When the steam boiler is offline, the heat pumps are sized to provide space heating using heat obtained from the borehole water. ‘We take a bit of heat out of the groundwater, elevate it with the heat pump, and use it to heat the Power Hall,’ Shaw says.
In summer, when there is no need for space heating, the steam boiler will continue to provide steam to the exhibits, and borehole water will continue to remove heat from the condensate circuit before it is returned to the steam boiler.
Without the additional demand from space heating, more heat is rejected into the groundwater circuit. To ensure that water is returned to the aquifer at the correct temperature, the building management system (BMS) automatically increases the abstraction pump speed, boosting flowrates up to 20 litres per second.
‘The system relies on the three subsystems being fully integrated through the BMS,’ Cornes explains.
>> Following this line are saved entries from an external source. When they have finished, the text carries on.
-- ==== Sys2Proof/Machine/Step.lean ====
section
/-! DEFINITION. One step (`60_exceptions.md` R310). -/

namespace Sys2Proof.Machine

/-- Fetch one instruction and execute it; an unrecognised byte is the machine's one error (R300). -/
def fetchAndExec (s : State) : Host.Outcome State Fault Refusal :=
  match fetchInstr s with
  | .instr i s => exec i s
  | .illegal b s => .fault (.illegalOpcode b s)
  | .refused r => .refused r

/-- A step: the NMI test, then one instruction, the handler's first when the NMI was taken (R310, D8). -/
def step (s : State) : Host.Outcome State Fault Refusal :=
  match nmiPrelude s with
  | .ok s => fetchAndExec s
  | .error r => .refused r

/-- `s` with an opcode-table word stored where `step` fetches its next instruction (log entry 8). -/
def State.withFetchWord (s : State) (nbits w : Nat) : State :=
  s.fetchable.placeBytes (fetchAddr s.fetchable) (tableBytes nbits w)

end Sys2Proof.Machine
end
Environmental control and visitor comfort
The refurbished Power Hall also benefits from discreet environmental control measures. To prevent overheating from solar gain and heat generated by the engines, the architects concealed motorised louvres within the timber panelling surrounding the glazed arched openings. These open automatically under BMS control to enhance natural ventilation when internal temperatures rise.
The new steam plant and ground source heat pump installation are all on display as a new exhibit in the Power Hall, detailed in collaboration with Carmody Groarke. It is part of the Listed Building Consent, which required the story of the decarbonisation to be told.
The Power Hall reopened to the public on 17 October, revealing a striking juxtaposition: Victorian steam engines powered by modern, low carbon technology.
The new exhibit includes an interactive touchscreen that explains how the heat pumps, boreholes and electric steam boiler work together to deliver renewable heat to the historic building.
For visitors, the latest exhibit provides a tangible link between the mechanical ingenuity of the 19th century and the sustainable engineering of today. As Shaw reflects: ‘It feels entirely fitting that the birthplace of the first Industrial Revolution is now home to the technologies driving the next one’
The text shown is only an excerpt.